▶ [RECORDS SUPPLIED]
:::
-- ==== Sys2Proof/Laws/Dxe.lean ====
section
/-!
SUPPORT. What the discrimination engines' shared operations do, once each: issuing, queueing results, transferring control, repeating.
-/

namespace Sys2Proof.Machine

/-- An effect of an engine that queues results and advances is what dxeMoves says. -/
theorem dxeDone_moves (e : Nat) (rs : List Late) (x : Engine) (c : Chip) :
    dxeMoves e rs x c (dxeDone e rs (setEng e x c)) := by
  refine ⟨?_, ?_, ?_, ?_, ?_, ?_⟩
  · simp [dxeDone, dxeLate]; try rfl
  · intro q hq
    simp only [dxeDone, dxeLate]
    rw [engOf_setEng_other _ _ hq, engOf_setEng_other _ _ hq, engOf_setEng_other _ _ hq]
  · intro p hp; simp only [dxeDone, dxeLate, setEng]; cases p <;> first | rfl | simp at hp
  all_goals simp only [dxeDone, dxeLate, setEng]

/-- The same without a change of the engine before. -/
theorem dxeDone_moves0 (e : Nat) (rs : List Late) (c : Chip) :
    dxeMoves e rs (engOf e c) c (dxeDone e rs c) := by
  refine ⟨?_, ?_, ?_, ?_, ?_, ?_⟩
  · simp [dxeDone, dxeLate]
  · intro q hq
    simp only [dxeDone, dxeLate]
    rw [engOf_setEng_other _ _ hq, engOf_setEng_other _ _ hq]
  · intro p hp; simp only [dxeDone, dxeLate, setEng]; cases p <;> first | rfl | simp at hp
  all_goals simp only [dxeDone, dxeLate, setEng]

/-- A DXE command whose instruction is there to issue answers with its effect. -/
theorem dxe_completes {ins : Instr} {s : State} {e : Nat} {p : DxeInstr → Bool} {eff} {i : DxeInstr} {post}
    (h : exec ins s = onChip (dxeIssue e p eff) s) (hi : dxeIssues e i s.chip) (hp : p i = true)
    (hq : post (eff i s.chip)) : completes ins s post := by
  refine completes_onChip _ h ?_
  unfold dxeIssue
  simp only [hi.1, hp, if_true, hi.2, List.min?_nil]
  exact hq

/-- A negative shift count. -/
theorem sha_count (v : BitVec 32) (h : v.msb = true) : (-v.toInt).toNat = 2 ^ 32 - v.toNat := by
  rw [BitVec.toInt_eq_msb_cond, h]
  have := v.isLt
  simp

/-- Step 1 of R153 is the remainder by LEN. -/
theorem ptrIn_eq (e : Nat) (x : Engine) (b : BitVec 4) (c : Chip) : ptrIn e x b c = pReg x b % rd (P.dxeCbLen e b.toNat) c := by
  unfold ptrIn cbLen
  split
  · rfl
  · rename_i h; rw [Nat.mod_eq_of_lt (by omega)]

/-- A control transfer is what dxeTransfers says. -/
theorem dxeXfer_ok (e : Nat) (t r l) (x : Engine) (c : Chip) : dxeTransfers e t r l x c (dxeXfer e t r l (setEng e x c)) := by
  refine ⟨?_, ?_, ?_⟩
  · simp [dxeXfer, dxeLate]; try rfl
  · intro q hq
    simp only [dxeXfer, dxeLate]
    rw [engOf_setEng_other _ _ hq, engOf_setEng_other _ _ hq, engOf_setEng_other _ _ hq]
  · intro p hp; simp only [dxeXfer, dxeLate, setEng]; cases p <;> first | rfl | simp at hp

/-- The same without a change of the engine before. -/
theorem dxeXfer_ok0 (e : Nat) (t r l) (c : Chip) : dxeTransfers e t r l (engOf e c) c (dxeXfer e t r l c) := by
  refine ⟨?_, ?_, ?_⟩
  · simp [dxeXfer, dxeLate]
  · intro q hq
    simp only [dxeXfer, dxeLate]
    rw [engOf_setEng_other _ _ hq, engOf_setEng_other _ _ hq]
  · intro p hp; simp only [dxeXfer, dxeLate, setEng]; cases p <;> first | rfl | simp at hp

/-- A repeat with passes enters its block. -/
theorem dxeRepeat_begins (e : Nat) (n len : Nat) (c : Chip) (hn : n ≠ 0) : engOf e (dxeRepeat e n len c) = { engOf e c with issueAt := c.clk + 1, pc := (engOf e c).pc + 1, reps := { first := (engOf e c).pc + 1, last := (engOf e c).pc + len, left := n } :: (engOf e c).reps } ∧ sameBut [.dx] c (dxeRepeat e n len c) := by
  unfold dxeRepeat
  simp only [beq_iff_eq, hn, if_false]
  refine ⟨?_, ?_⟩
  · simp [dxeLate]
  · intro p hp; simp only [dxeLate, setEng]; cases p <;> first | rfl | simp at hp

/-- A repeat with no pass skips its block. -/
theorem dxeRepeat_skips (e : Nat) (len : Nat) (c : Chip) : engOf e (dxeRepeat e 0 len c) = { engOf e c with issueAt := c.clk + 1, pc := (repNext ((engOf e c).pc + len) (engOf e c).reps).1, reps := (repNext ((engOf e c).pc + len) (engOf e c).reps).2 } ∧ sameBut [.dx] c (dxeRepeat e 0 len c) := by
  unfold dxeRepeat
  simp only [beq_self_eq_true, if_true]
  refine ⟨?_, ?_⟩
  · simp [dxeLate]
  · intro p hp; simp only [dxeLate, setEng]; cases p <;> first | rfl | simp at hp

/-- LEN 0 means 256 (R159). -/
theorem repLen_eq (l : BitVec 8) : repLen l = if l = 0 then 256 else l.toNat := by simp [repLen]

/-- HALT leaves DXE_RUN 0 and HALTED 1 (R174). -/
theorem dxeHalt_ok (e : Nat) (c : Chip) :
    (fun t => rd (P.dxeDxeRun e) t = 0 ∧ rd (P.dxeHalted e) t = 1 ∧
        engOf e t = dxeAdvance { engOf e c with issueAt := c.clk + 1 } ∧ sameBut [.dx, .regs] c t ∧
        fieldsBut [P.dxeDxeRun e, P.dxeHalted e] c t) (dxeHalt e (dxeDone e [] c)) := by
    refine ⟨?_, ?_, ?_, ?_, ?_⟩
    · simp only [dxeHalt]
      rw [rd_wr_other]
      · simp
      · simp [Field.key, P.dxeDxeRun, P.dxeHalted]
    · simp only [dxeHalt]
      simp [P.dxeHalted]
    · simp [dxeHalt, dxeDone, dxeLate]
    · intro p hp; simp only [dxeHalt, dxeDone, dxeLate, setEng, wr]; cases p <;> first | rfl | simp at hp
    · intro g hg
      simp only [dxeHalt]
      rw [rd_wr_other, rd_wr_other]
      · simp [dxeDone, dxeLate]
      · exact hg _ (by simp)
      · exact hg _ (by simp)

end Sys2Proof.Machine
end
:::
Render every record verbatim. Nothing should be left out.

-- ==== Sys2Proof/Laws/Dxe.lean ====
section
/-!
SUPPORT. What the discrimination engines' shared operations do, once each: issuing, queueing results, transferring control, repeating.
-/

namespace Sys2Proof.Machine

/-- An effect of an engine that queues results and advances is what dxeMoves says. -/
theorem dxeDone_moves (e : Nat) (rs : List Late) (x : Engine) (c : Chip) :
    dxeMoves e rs x c (dxeDone e rs (setEng e x c)) := by
  refine ⟨?_, ?_, ?_, ?_, ?_, ?_⟩
  · simp [dxeDone, dxeLate]; try rfl
  · intro q hq
    simp only [dxeDone, dxeLate]
    rw [engOf_setEng_other _ _ hq, engOf_setEng_other _ _ hq, engOf_setEng_other _ _ hq]
  · intro p hp; simp only [dxeDone, dxeLate, setEng]; cases p <;> first | rfl | simp at hp
  all_goals simp only [dxeDone, dxeLate, setEng]

/-- The same without a change of the engine before. -/
theorem dxeDone_moves0 (e : Nat) (rs : List Late) (c : Chip) :
    dxeMoves e rs (engOf e c) c (dxeDone e rs c) := by
  refine ⟨?_, ?_, ?_, ?_, ?_, ?_⟩
  · simp [dxeDone, dxeLate]
  · intro q hq
    simp only [dxeDone, dxeLate]
    rw [engOf_setEng_other _ _ hq, engOf_setEng_other _ _ hq]
  · intro p hp; simp only [dxeDone, dxeLate, setEng]; cases p <;> first | rfl | simp at hp
  all_goals simp only [dxeDone, dxeLate, setEng]

/-- A DXE command whose instruction is there to issue answers with its effect. -/
theorem dxe_completes {ins : Instr} {s : State} {e : Nat} {p : DxeInstr → Bool} {eff} {i : DxeInstr} {post}
    (h : exec ins s = onChip (dxeIssue e p eff) s) (hi : dxeIssues e i s.chip) (hp : p i = true)
    (hq : post (eff i s.chip)) : completes ins s post := by
  refine completes_onChip _ h ?_
  unfold dxeIssue
  simp only [hi.1, hp, if_true, hi.2, List.min?_nil]
  exact hq

/-- A negative shift count. -/
theorem sha_count (v : BitVec 32) (h : v.msb = true) : (-v.toInt).toNat = 2 ^ 32 - v.toNat := by
  rw [BitVec.toInt_eq_msb_cond, h]
  have := v.isLt
  simp

/-- Step 1 of R153 is the remainder by LEN. -/
theorem ptrIn_eq (e : Nat) (x : Engine) (b : BitVec 4) (c : Chip) : ptrIn e x b c = pReg x b % rd (P.dxeCbLen e b.toNat) c := by
  unfold ptrIn cbLen
  split
  · rfl
  · rename_i h; rw [Nat.mod_eq_of_lt (by omega)]

/-- A control transfer is what dxeTransfers says. -/
theorem dxeXfer_ok (e : Nat) (t r l) (x : Engine) (c : Chip) : dxeTransfers e t r l x c (dxeXfer e t r l (setEng e x c)) := by
  refine ⟨?_, ?_, ?_⟩
  · simp [dxeXfer, dxeLate]; try rfl
  · intro q hq
    simp only [dxeXfer, dxeLate]
    rw [engOf_setEng_other _ _ hq, engOf_setEng_other _ _ hq, engOf_setEng_other _ _ hq]
  · intro p hp; simp only [dxeXfer, dxeLate, setEng]; cases p <;> first | rfl | simp at hp

/-- The same without a change of the engine before. -/
theorem dxeXfer_ok0 (e : Nat) (t r l) (c : Chip) : dxeTransfers e t r l (engOf e c) c (dxeXfer e t r l c) := by
  refine ⟨?_, ?_, ?_⟩
  · simp [dxeXfer, dxeLate]
  · intro q hq
    simp only [dxeXfer, dxeLate]
    rw [engOf_setEng_other _ _ hq, engOf_setEng_other _ _ hq]
  · intro p hp; simp only [dxeXfer, dxeLate, setEng]; cases p <;> first | rfl | simp at hp

/-- A repeat with passes enters its block. -/
theorem dxeRepeat_begins (e : Nat) (n len : Nat) (c : Chip) (hn : n ≠ 0) : engOf e (dxeRepeat e n len c) = { engOf e c with issueAt := c.clk + 1, pc := (engOf e c).pc + 1, reps := { first := (engOf e c).pc + 1, last := (engOf e c).pc + len, left := n } :: (engOf e c).reps } ∧ sameBut [.dx] c (dxeRepeat e n len c) := by
  unfold dxeRepeat
  simp only [beq_iff_eq, hn, if_false]
  refine ⟨?_, ?_⟩
  · simp [dxeLate]
  · intro p hp; simp only [dxeLate, setEng]; cases p <;> first | rfl | simp at hp

/-- A repeat with no pass skips its block. -/
theorem dxeRepeat_skips (e : Nat) (len : Nat) (c : Chip) : engOf e (dxeRepeat e 0 len c) = { engOf e c with issueAt := c.clk + 1, pc := (repNext ((engOf e c).pc + len) (engOf e c).reps).1, reps := (repNext ((engOf e c).pc + len) (engOf e c).reps).2 } ∧ sameBut [.dx] c (dxeRepeat e 0 len c) := by
  unfold dxeRepeat
  simp only [beq_self_eq_true, if_true]
  refine ⟨?_, ?_⟩
  · simp [dxeLate]
  · intro p hp; simp only [dxeLate, setEng]; cases p <;> first | rfl | simp at hp

/-- LEN 0 means 256 (R159). -/
theorem repLen_eq (l : BitVec 8) : repLen l = if l = 0 then 256 else l.toNat := by simp [repLen]

/-- HALT leaves DXE_RUN 0 and HALTED 1 (R174). -/
theorem dxeHalt_ok (e : Nat) (c : Chip) :
    (fun t => rd (P.dxeDxeRun e) t = 0 ∧ rd (P.dxeHalted e) t = 1 ∧
        engOf e t = dxeAdvance { engOf e c with issueAt := c.clk + 1 } ∧ sameBut [.dx, .regs] c t ∧
        fieldsBut [P.dxeDxeRun e, P.dxeHalted e] c t) (dxeHalt e (dxeDone e [] c)) := by
    refine ⟨?_, ?_, ?_, ?_, ?_⟩
    · simp only [dxeHalt]
      rw [rd_wr_other]
      · simp
      · simp [Field.key, P.dxeDxeRun, P.dxeHalted]
    · simp only [dxeHalt]
      simp [P.dxeHalted]
    · simp [dxeHalt, dxeDone, dxeLate]
    · intro p hp; simp only [dxeHalt, dxeDone, dxeLate, setEng, wr]; cases p <;> first | rfl | simp at hp
    · intro g hg
      simp only [dxeHalt]
      rw [rd_wr_other, rd_wr_other]
      · simp [dxeDone, dxeLate]
      · exact hg _ (by simp)
      · exact hg _ (by simp)

end Sys2Proof.Machine
end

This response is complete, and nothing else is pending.